::: Record extracts
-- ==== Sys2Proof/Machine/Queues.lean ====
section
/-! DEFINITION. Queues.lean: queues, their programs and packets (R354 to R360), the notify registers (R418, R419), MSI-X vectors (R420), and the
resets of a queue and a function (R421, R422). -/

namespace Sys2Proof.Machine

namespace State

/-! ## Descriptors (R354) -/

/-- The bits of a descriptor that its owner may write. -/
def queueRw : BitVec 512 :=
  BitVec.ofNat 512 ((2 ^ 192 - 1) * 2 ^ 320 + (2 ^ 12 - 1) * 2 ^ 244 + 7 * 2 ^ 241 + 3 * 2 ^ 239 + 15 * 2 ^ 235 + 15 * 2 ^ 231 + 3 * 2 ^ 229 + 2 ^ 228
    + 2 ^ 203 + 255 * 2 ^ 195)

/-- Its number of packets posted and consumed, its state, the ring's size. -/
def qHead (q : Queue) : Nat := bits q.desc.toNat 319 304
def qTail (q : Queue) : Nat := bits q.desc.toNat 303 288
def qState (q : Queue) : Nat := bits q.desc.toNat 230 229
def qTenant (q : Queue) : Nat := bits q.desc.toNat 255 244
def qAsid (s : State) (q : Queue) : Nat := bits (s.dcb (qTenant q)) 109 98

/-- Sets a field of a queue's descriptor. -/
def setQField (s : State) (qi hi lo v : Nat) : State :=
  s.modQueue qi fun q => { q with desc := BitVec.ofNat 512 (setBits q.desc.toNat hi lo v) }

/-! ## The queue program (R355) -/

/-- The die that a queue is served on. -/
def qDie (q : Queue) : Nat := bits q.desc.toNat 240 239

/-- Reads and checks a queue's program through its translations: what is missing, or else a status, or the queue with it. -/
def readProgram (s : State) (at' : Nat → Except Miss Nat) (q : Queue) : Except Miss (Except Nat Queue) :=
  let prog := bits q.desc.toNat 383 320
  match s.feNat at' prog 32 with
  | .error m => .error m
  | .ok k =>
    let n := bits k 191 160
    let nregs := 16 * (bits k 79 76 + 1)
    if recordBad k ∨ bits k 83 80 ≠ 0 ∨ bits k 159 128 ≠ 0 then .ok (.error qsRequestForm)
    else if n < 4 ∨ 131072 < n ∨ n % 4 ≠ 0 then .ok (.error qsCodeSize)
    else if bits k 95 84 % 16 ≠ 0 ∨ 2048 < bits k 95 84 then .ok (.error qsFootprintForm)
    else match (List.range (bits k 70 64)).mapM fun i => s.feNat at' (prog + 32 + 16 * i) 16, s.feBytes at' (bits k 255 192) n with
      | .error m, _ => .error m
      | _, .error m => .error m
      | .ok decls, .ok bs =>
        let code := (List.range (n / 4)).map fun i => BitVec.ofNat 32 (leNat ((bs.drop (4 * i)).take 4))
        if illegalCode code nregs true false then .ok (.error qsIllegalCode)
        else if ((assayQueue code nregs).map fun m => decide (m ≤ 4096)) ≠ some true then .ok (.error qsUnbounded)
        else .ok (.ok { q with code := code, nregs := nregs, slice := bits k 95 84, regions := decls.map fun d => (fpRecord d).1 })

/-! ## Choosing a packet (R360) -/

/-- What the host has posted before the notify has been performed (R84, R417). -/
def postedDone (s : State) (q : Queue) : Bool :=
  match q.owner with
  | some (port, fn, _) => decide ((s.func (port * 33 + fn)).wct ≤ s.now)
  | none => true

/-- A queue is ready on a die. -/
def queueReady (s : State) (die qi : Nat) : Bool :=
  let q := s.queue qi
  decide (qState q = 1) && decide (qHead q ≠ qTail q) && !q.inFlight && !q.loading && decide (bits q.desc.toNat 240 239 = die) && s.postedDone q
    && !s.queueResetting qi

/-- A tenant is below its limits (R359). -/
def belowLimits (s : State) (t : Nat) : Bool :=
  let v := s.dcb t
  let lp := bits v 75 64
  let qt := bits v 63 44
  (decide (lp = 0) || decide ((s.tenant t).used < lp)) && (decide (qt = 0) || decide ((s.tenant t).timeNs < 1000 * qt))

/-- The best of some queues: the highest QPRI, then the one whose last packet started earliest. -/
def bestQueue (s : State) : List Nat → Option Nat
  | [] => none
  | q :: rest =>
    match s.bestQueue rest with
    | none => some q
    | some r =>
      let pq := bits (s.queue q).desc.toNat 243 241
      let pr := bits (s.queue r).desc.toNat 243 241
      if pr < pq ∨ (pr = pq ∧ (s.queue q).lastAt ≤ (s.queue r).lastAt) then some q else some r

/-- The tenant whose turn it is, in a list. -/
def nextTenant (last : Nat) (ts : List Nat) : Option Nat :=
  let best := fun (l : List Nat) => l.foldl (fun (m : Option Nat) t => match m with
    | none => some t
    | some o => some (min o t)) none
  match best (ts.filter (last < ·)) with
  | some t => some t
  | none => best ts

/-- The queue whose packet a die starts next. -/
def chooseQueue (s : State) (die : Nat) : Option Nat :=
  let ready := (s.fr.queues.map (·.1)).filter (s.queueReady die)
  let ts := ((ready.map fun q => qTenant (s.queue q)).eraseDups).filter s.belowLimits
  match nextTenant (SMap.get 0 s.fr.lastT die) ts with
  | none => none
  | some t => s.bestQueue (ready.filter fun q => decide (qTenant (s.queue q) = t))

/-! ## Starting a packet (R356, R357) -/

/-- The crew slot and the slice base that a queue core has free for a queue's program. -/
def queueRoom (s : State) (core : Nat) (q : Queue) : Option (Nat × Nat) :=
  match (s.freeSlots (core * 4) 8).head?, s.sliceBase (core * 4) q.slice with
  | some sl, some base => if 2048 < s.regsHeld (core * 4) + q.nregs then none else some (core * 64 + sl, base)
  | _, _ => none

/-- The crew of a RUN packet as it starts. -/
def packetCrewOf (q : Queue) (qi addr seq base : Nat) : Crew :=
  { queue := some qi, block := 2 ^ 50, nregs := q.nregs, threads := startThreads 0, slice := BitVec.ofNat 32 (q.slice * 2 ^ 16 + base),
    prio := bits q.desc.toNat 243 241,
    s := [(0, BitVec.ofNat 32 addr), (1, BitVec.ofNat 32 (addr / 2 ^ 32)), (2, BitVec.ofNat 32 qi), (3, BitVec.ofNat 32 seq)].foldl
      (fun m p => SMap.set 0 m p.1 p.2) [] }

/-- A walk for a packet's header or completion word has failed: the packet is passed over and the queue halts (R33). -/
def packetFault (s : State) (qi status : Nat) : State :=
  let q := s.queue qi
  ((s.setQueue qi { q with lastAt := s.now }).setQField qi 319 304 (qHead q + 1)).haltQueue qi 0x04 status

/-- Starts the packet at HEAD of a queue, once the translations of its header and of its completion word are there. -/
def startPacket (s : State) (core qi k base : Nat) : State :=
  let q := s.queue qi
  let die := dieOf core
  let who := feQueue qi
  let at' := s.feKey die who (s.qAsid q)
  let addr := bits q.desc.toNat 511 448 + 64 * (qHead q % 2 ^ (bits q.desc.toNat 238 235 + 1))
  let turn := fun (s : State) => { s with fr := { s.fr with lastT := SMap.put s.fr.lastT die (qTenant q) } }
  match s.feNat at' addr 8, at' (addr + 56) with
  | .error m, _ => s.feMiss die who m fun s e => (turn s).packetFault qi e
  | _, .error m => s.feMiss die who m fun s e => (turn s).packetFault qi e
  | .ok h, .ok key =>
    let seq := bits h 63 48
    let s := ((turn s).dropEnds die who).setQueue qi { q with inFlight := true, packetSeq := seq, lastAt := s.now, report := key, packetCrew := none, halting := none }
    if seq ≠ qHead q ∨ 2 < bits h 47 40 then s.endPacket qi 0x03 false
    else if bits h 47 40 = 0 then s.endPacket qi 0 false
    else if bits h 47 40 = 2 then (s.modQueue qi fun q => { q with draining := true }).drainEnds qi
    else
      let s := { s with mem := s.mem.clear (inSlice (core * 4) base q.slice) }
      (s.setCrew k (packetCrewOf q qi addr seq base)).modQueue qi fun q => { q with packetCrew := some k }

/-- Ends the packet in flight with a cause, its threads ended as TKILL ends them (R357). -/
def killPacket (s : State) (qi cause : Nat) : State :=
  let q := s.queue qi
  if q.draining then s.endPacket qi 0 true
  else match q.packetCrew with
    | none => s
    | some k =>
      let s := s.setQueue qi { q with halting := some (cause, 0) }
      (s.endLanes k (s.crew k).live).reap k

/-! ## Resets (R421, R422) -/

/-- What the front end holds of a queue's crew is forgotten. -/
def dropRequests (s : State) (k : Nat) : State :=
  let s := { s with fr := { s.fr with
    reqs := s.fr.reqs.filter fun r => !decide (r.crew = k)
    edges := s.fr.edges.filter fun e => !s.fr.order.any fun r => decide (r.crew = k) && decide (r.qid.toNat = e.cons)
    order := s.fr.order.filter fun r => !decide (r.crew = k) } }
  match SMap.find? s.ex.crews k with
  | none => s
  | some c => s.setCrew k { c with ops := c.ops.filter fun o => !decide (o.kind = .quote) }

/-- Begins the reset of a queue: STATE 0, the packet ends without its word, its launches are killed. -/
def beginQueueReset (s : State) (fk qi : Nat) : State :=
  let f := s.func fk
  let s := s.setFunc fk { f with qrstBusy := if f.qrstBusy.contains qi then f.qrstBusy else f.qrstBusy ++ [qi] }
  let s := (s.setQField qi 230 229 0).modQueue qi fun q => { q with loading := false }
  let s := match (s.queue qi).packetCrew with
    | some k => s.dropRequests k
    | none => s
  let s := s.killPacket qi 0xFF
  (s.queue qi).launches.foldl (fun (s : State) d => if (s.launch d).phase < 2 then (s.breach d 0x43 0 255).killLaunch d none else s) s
::::::
**Assigned task:** Only one stretch of the data is wanted: the lines from the one with "def beginQueueReset (s" through the last, repeated exactly.

**Final answer:**
def beginQueueReset (s : State) (fk qi : Nat) : State :=
  let f := s.func fk
  let s := s.setFunc fk { f with qrstBusy := if f.qrstBusy.contains qi then f.qrstBusy else f.qrstBusy ++ [qi] }
  let s := (s.setQField qi 230 229 0).modQueue qi fun q => { q with loading := false }
  let s := match (s.queue qi).packetCrew with
    | some k => s.dropRequests k
    | none => s
  let s := s.killPacket qi 0xFF
  (s.queue qi).launches.foldl (fun (s : State) d => if (s.launch d).phase < 2 then (s.breach d 0x43 0 255).killLaunch d none else s) s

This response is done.